» Goal of the exercise
For the data below, give the number of lines in which "eyeH" occurs. Include nothing besides that number.

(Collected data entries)
####################
theorem execResetDetect_keeps {P d s} (hM : Mobile P) (hs : P s) :
    ResAll P (execResetDetect d s) := by
  have hS := hM.stable
  unfold execResetDetect
  extract_lets +onlyGivenNames x
  refine cut_value (p := P x) ?_ ?_
  · subst x
    exact State.gbEdge_keeps hS ‹_›
  intro hx
  clear_value x
  extract_lets +onlyGivenNames x
  refine cut_value (p := P x) ?_ ?_
  · subst x
    split
    · assumption
    · extract_lets +onlyGivenNames x
      clear_value x
      exact ite_keeps (P := P) (Stable.upd hS rfl ‹_› (List.suffix_refl _) id id id (BitVec.le_refl _) id) ‹_›
  intro hx
  clear_value x
  refine ResAll.next ?_
  split
  · assumption
  · refine ite_keeps (P := P) ?_ ?_
    · extract_lets +onlyGivenNames x
      refine cut_value (p := P x) ?_ ?_
      · subst x
        exact State.modDevAt_keeps hS (State.gbAborted_keeps hM ‹_›)
      intro hx
      clear_value x
      split
      refine ite_keeps (P := P) ?_ ?_
      · refine State.emit_keeps hS ?_
        refine Snd.elim (by assumption) ?_
        exact ite_keeps (P := Snd P) (Snd.mk ‹_›) (State.freeBool_keeps hS ‹_›)
      · refine Snd.elim (by assumption) ?_
        exact ite_keeps (P := Snd P) (Snd.mk ‹_›) (State.freeBool_keeps hS ‹_›)
    · assumption

theorem execChirpReceive_keeps {P p blocks s} (hS : Stable P) (hs : P s) :
    ResAll P (execChirpReceive p blocks s) := by
  unfold execChirpReceive
  extract_lets +onlyGivenNames x
  subst x
  extract_lets +onlyGivenNames x
  clear_value x
  refine ResAll.next ?_
  split
  · assumption
  · exact ite_keeps (P := P) (State.modPort_keeps hS ‹_›) ‹_›

theorem execResetHoldEnd_keeps {P p s} (hM : Mobile P) (hs : P s) :
    ResAll P (execResetHoldEnd p s) := by
  have hS := hM.stable
  unfold execResetHoldEnd
  extract_lets +onlyGivenNames x
  refine cut_value (p := P x) ?_ ?_
  · subst x
    exact State.emit_keeps hS ‹_›
  intro hx
  clear_value x
  refine ResAll.next ?_
  split
  · assumption
  · exact ite_keeps (P := P) (ite_keeps (P := P) (State.startTraining_keeps hS ‹_›) (ite_keeps (P := P) (State.portFault_keeps hM ‹_›) (State.startTraining_keeps hS ‹_›))) ‹_›

theorem execChirpAckReceive_keeps {P d blocks s} (hS : Stable P) (hs : P s) :
    ResAll P (execChirpAckReceive d blocks s) := by
  unfold execChirpAckReceive
  extract_lets +onlyGivenNames x
  refine cut_value (p := P x) ?_ ?_
  · subst x
    exact State.gbEdge_keeps hS ‹_›
  intro hx
  clear_value x
  refine ResAll.next ?_
  split
  · assumption
  · exact ite_keeps (P := P) (State.emit_keeps hS (State.modLink_keeps hS ‹_›)) ‹_›

theorem execTrainReceive_keeps {P x_0 blocks eye sent s} (hS : Stable P) (hs : P s) :
    ResAll P (execTrainReceive x_0 blocks eye s sent) := by
  unfold execTrainReceive
  refine guarded_keeps hS ?_
  extract_lets +onlyGivenNames x
  split
  · split
    · assumption
    · exact ite_keeps (P := P) (State.trainSide_keeps hS ‹_›) ‹_›
  · extract_lets +onlyGivenNames x
    refine cut_value (p := P x) ?_ ?_
    · subst x
      exact State.modLink_keeps hS (State.gbEdge_keeps hS ‹_›)
    intro hx
    clear_value x
    extract_lets +onlyGivenNames x
    refine cut_value (p := P x) ?_ ?_
    · subst x
      exact State.trainSide_keeps hS ‹_›
    intro hx
    clear_value x
    split
    · assumption
    · exact ite_keeps (P := P) (ite_keeps (P := P) (State.modDevAt_keeps hS ‹_›) ‹_›) ‹_›

theorem execBlockLockGained_keeps {P x_0 s} (hS : Stable P) (hs : P s) :
    ResAll P (execBlockLockGained x_0 s) := by
  unfold execBlockLockGained
  extract_lets +onlyGivenNames x
  refine cut_value (p := P x) ?_ ?_
  · subst x
    exact State.modRx_keeps hS ‹_›
  intro hx
  clear_value x
  refine ResAll.next ?_
  extract_lets +onlyGivenNames x
  split
  · assumption
  · refine ite_keeps (P := P) ?_ ?_
    · assumption
    · extract_lets +onlyGivenNames x
      split
      · extract_lets +onlyGivenNames x
        refine cut_value (p := P x) ?_ ?_
        · subst x
          exact State.gbEdge_keeps hS ‹_›
        intro hx
        clear_value x
        split
        · exact ite_keeps (P := P) (State.sendTrain_keeps hS ‹_›) ‹_›
        · assumption
      · assumption

theorem execPresetRequest_keeps {P p eyeH eyeV s} (hS : Stable P) (hs : P s) :
    ResAll P (execPresetRequest p eyeH eyeV s) := by
  unfold execPresetRequest
  refine ResAll.next ?_
  split
  · assumption
  · refine ite_keeps (P := P) ?_ ?_
    · refine ite_keeps (P := P) ?_ ?_
      · exact State.modRx_keeps hS ‹_›
      · split
        refine State.sendTrain_keeps hS (State.modRx_keeps hS ?_)
        refine Snd.elim (by assumption) ?_
        exact State.freeWord_keeps hS ‹_›
    · assumption

theorem execTrainingUp_keeps {P p s} (hM : Mobile P) (hs : P s) :
    ResAll P (execTrainingUp p s) := by
  have hS := hM.stable
  unfold execTrainingUp
  refine ResAll.next ?_
  extract_lets +onlyGivenNames x
  split
  · assumption
  · extract_lets +onlyGivenNames x
    clear_value x
    extract_lets +onlyGivenNames x
    clear_value x
    extract_lets +onlyGivenNames x
    refine cut_value (p := P x) ?_ ?_
    · subst x
      exact State.modPort_keeps hS ‹_›
    intro hx
    clear_value x
    extract_lets +onlyGivenNames x
    refine cut_value (p := P x) ?_ ?_
    · subst x
      split
      · assumption
      · refine State.emit_keeps hS ?_
        extract_lets +onlyGivenNames x
        exact State.modDev_keeps hS ‹_›
    intro hx
    clear_value x
    extract_lets +onlyGivenNames x
    refine cut_value (p := P x) ?_ ?_
    · subst x
      exact State.emit_keeps hS ‹_›
    intro hx
    clear_value x
    extract_lets +onlyGivenNames x
    refine cut_value (p := P x) ?_ ?_
    · subst x
      exact ite_keeps (P := P) (State.portEvent_keeps hM ‹_›) (State.portEvent_keeps hM ‹_›)
    intro hx
    clear_value x
    extract_lets +onlyGivenNames x
    refine cut_value (p := P x) ?_ ?_
    · subst x
      exact State.owedStops_keeps hS ‹_›
    intro hx
    clear_value x
    extract_lets +onlyGivenNames x
    clear_value x
    extract_lets +onlyGivenNames x
    refine cut_value (p := P x) ?_ ?_
    · subst x
      exact ite_keeps (P := P) (State.planAgain_keeps hS ‹_›) ‹_›
    intro hx
    clear_value x
    extract_lets +onlyGivenNames x
    refine cut_value (p := P x) ?_ ?_
    · subst x
      split
      · assumption
      · exact ite_keeps (P := P) (State.awaitDevice_keeps hS ‹_›) (State.resumeByHub_keeps hS ‹_›)
    intro hx
    clear_value x
    exact ite_keeps (P := P) (State.settle_keeps hM ‹_›) ‹_›

theorem execTrainingTimeout_keeps {P p s} (hM : Mobile P) (hs : P s) :
    ResAll P (execTrainingTimeout p s) := by
  have hS := hM.stable
  unfold execTrainingTimeout
  refine ResAll.next ?_
  extract_lets +onlyGivenNames x
  split
  · assumption
  · extract_lets +onlyGivenNames x
    clear_value x
    extract_lets +onlyGivenNames x
    refine cut_value (p := P x) ?_ ?_
    · subst x
      exact ite_keeps (P := P) (State.hrFailed_keeps hM ‹_›) ‹_›
    intro hx
    clear_value x
    extract_lets +onlyGivenNames x
    refine cut_value (p := P x) ?_ ?_
    · subst x
      exact State.portFault_keeps hM (State.modPort_keeps hS ‹_›)
    intro hx
    clear_value x
    refine ite_keeps (P := P) ?_ ?_
    · refine ite_keeps (P := P) ?_ ?_
      · exact State.requestReset_keeps hM ‹_›
      · refine ite_keeps (P := P) ?_ ?_
        · exact ite_keeps (P := P) (State.portFault_keeps hM ‹_›) (State.startHold_keeps hM ‹_›)
        · refine ite_keeps (P := P) ?_ ?_
          · exact State.startHold_keeps hM (State.modPort_keeps hS ‹_›)
          · split
            · exact State.ppmTrainFault_keeps hS ‹_›
            · assumption
    · assumption

theorem execBlockInError_keeps {P x_0 b origin s} (hS : Stable P) (hs : P s) :
    ResAll P (execBlockInError x_0 b origin s) := by
  unfold execBlockInError
  extract_lets +onlyGivenNames x
  subst x
  dsimp -zeta -zetaDelta only
  extract_lets +onlyGivenNames x
  refine cut_value (p := P x) ?_ ?_
  · subst x
    refine ite_keeps (P := P) ?_ ?_
    · extract_lets +onlyGivenNames x
      split
      · exact State.modPort_keeps hS ‹_›
      · exact State.modPort_keeps hS ‹_›
      · exact State.addSat_keeps hS ‹_›
      · assumption
    · assumption
  intro hx
  clear_value x
  refine ResAll.next (ite_keeps (P := P) ?_ ?_)
  · split
    · split
      · exact foldl_keeps (P := P) (fun a b h => (State.emit_keeps hS ‹_›)) ‹_›
      · assumption
    · exact State.emit_keeps hS ‹_›
    · assumption
  · assumption

theorem execBlockLockLost_keeps {P x_0 s} (hM : Mobile P) (hs : P s) :
    ResAll P (execBlockLockLost x_0 s) := by
  have hS := hM.stable
  unfold execBlockLockLost
  extract_lets +onlyGivenNames x
  refine cut_value (p := P x) ?_ ?_
  · subst x
    exact State.modRx_keeps hS ‹_›
  intro hx
  clear_value x
  refine ResAll.next ?_
  extract_lets +onlyGivenNames x
  split
  · assumption
  · refine ite_keeps (P := P) ?_ ?_
    · extract_lets +onlyGivenNames x
      split
      · extract_lets +onlyGivenNames x
        refine cut_value (p := P x) ?_ ?_
        · subst x
          split
          · exact State.error_keeps hM (State.linkEvent_keeps hM (State.happen_keeps hM ‹_›))
          · assumption
        intro hx
        clear_value x
        exact ite_keeps (P := P) (State.linkFailure_keeps hM ‹_›) (State.modRx_keeps hS ‹_›)
      · exact ite_keeps (P := P) (State.error_keeps hM (State.happen_keeps hM ‹_›)) ‹_›
    · assumption

theorem execCourseSyncLost_keeps {P d s} (hM : Mobile P) (hs : P s) :
    ResAll P (execCourseSyncLost d s) := by
  have hS := hM.stable
  unfold execCourseSyncLost
  refine ResAll.next ?_
  split
  · assumption
  · exact ite_keeps (P := P) (State.missStart_keeps hM ‹_›) ‹_›

theorem execNodeTimeInvalid_keeps {P d s} (hS : Stable P) (hs : P s) :
    ResAll P (execNodeTimeInvalid d s) := by
  unfold execNodeTimeInvalid
  refine ResAll.next ?_
  extract_lets +onlyGivenNames x
  exact State.modDev_keeps hS ‹_›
####################
» Answer space
2